Content starts

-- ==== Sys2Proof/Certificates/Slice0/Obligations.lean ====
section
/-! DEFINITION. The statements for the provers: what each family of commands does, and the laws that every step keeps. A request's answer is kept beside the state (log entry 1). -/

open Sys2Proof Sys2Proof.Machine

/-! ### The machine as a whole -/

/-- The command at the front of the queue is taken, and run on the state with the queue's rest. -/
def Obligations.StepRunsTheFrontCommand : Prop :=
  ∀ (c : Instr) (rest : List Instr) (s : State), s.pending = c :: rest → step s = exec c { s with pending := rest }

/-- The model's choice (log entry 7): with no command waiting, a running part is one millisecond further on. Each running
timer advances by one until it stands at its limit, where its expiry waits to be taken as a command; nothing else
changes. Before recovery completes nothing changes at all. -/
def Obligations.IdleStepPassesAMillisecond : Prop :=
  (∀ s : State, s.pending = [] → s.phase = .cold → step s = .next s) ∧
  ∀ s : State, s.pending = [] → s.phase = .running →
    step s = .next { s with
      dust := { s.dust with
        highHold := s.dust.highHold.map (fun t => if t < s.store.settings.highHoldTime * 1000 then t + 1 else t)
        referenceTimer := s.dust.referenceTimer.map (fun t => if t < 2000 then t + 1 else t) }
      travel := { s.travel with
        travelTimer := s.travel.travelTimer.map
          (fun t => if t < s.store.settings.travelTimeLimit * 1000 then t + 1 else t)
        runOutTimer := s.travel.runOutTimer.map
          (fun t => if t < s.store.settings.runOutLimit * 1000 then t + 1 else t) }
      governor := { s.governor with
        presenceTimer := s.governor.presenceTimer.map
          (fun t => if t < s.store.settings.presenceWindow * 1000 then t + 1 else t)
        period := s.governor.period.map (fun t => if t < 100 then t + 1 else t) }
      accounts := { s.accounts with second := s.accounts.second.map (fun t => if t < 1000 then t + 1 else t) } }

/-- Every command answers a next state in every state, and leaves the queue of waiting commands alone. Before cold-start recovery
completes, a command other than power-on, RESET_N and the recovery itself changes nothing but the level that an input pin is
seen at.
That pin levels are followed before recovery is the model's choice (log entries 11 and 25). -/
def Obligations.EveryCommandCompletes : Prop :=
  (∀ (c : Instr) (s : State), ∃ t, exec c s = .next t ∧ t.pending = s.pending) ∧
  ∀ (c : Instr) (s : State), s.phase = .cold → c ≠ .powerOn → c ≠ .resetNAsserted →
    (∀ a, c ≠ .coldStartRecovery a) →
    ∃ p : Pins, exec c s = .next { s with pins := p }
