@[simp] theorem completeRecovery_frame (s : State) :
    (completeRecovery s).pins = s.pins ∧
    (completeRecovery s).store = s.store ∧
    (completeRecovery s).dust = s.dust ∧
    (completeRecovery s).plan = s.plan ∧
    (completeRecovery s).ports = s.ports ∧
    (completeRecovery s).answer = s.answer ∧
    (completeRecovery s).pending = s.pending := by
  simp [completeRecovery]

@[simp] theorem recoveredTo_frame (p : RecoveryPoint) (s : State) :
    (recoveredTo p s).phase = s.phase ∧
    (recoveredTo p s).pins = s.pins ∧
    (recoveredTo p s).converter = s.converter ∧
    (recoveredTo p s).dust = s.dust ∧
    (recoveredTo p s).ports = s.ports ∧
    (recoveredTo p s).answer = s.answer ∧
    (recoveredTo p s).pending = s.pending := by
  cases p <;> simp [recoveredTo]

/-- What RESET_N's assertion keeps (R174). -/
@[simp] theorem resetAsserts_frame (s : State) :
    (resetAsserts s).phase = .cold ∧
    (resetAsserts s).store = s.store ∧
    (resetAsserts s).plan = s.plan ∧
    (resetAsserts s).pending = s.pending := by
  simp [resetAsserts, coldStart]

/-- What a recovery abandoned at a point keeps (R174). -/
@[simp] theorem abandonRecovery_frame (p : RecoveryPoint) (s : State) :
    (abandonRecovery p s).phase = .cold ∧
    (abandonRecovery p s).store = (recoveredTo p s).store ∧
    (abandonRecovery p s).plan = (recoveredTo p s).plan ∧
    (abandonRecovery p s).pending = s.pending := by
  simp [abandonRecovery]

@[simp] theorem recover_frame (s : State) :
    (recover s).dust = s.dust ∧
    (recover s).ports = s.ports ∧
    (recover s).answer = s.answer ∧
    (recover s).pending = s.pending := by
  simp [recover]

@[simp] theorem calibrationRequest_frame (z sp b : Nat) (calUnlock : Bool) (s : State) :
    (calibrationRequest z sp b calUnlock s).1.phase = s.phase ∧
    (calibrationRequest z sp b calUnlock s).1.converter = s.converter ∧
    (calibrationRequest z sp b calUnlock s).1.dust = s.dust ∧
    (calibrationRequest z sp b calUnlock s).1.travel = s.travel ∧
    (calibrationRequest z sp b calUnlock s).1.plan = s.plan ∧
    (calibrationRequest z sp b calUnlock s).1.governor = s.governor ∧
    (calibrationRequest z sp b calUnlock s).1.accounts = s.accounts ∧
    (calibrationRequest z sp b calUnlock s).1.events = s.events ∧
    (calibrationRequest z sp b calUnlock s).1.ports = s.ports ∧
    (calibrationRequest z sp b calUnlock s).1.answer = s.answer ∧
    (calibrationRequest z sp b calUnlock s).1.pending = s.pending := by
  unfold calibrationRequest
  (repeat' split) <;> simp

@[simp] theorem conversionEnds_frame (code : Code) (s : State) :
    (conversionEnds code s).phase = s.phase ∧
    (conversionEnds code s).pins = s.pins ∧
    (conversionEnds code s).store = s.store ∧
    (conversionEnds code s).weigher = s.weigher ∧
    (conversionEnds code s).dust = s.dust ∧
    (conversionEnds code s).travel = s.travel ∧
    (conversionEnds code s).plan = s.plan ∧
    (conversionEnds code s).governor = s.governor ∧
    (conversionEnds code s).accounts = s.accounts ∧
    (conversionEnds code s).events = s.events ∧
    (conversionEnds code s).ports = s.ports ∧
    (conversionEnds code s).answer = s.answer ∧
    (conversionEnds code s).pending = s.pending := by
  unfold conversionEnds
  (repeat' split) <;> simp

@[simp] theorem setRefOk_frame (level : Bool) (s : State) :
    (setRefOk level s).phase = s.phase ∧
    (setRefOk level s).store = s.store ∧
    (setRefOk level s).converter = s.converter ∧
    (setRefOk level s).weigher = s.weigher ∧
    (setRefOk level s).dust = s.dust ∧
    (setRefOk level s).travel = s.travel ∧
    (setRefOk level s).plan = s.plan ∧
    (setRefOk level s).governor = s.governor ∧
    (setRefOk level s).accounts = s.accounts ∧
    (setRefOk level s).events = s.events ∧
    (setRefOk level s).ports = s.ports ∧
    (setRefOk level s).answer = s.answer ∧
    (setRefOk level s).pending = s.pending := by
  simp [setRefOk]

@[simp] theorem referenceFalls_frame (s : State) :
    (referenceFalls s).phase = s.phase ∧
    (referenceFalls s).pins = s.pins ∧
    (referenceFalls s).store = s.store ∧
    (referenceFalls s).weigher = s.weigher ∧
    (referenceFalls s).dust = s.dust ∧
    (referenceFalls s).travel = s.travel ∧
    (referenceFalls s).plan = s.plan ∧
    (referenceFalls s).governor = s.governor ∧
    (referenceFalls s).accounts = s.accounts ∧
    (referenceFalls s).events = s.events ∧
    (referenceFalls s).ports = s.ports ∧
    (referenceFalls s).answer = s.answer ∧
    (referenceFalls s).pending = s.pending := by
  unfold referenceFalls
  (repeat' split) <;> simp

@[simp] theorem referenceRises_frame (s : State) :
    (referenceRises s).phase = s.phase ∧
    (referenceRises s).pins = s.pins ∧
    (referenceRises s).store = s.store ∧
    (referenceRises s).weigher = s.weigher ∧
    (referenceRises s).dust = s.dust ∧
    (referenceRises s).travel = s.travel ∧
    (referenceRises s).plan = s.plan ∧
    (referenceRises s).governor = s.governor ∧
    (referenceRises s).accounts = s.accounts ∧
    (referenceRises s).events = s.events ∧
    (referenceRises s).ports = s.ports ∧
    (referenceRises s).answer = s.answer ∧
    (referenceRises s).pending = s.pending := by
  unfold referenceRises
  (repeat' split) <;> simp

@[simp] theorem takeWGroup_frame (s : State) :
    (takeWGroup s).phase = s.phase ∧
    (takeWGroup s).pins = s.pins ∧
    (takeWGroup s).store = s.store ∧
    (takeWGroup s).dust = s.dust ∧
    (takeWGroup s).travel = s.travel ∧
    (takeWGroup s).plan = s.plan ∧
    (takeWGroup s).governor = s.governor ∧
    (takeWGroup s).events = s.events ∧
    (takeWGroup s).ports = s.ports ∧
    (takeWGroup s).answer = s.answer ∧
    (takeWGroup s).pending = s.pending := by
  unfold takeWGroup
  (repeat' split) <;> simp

Content ends

» **Work required**
For every line of the data above that contains "phase", copy that line.

» **Answer**
  (∀ s : State, s.pending = [] → s.phase = .cold → step s = .next s) ∧
  ∀ s : State, s.pending = [] → s.phase = .running →
  ∀ (c : Instr) (s : State), s.phase = .cold → c ≠ .powerOn → c ≠ .resetNAsserted →
    (recoveredTo p s).phase = s.phase ∧
    (resetAsserts s).phase = .cold ∧
    (abandonRecovery p s).phase = .cold ∧
    (calibrationRequest z sp b calUnlock s).1.phase = s.phase ∧
    (conversionEnds code s).phase = s.phase ∧
    (setRefOk level s).phase = s.phase ∧
    (referenceFalls s).phase = s.phase ∧
    (referenceRises s).phase = s.phase ∧
    (takeWGroup s).phase = s.phase ∧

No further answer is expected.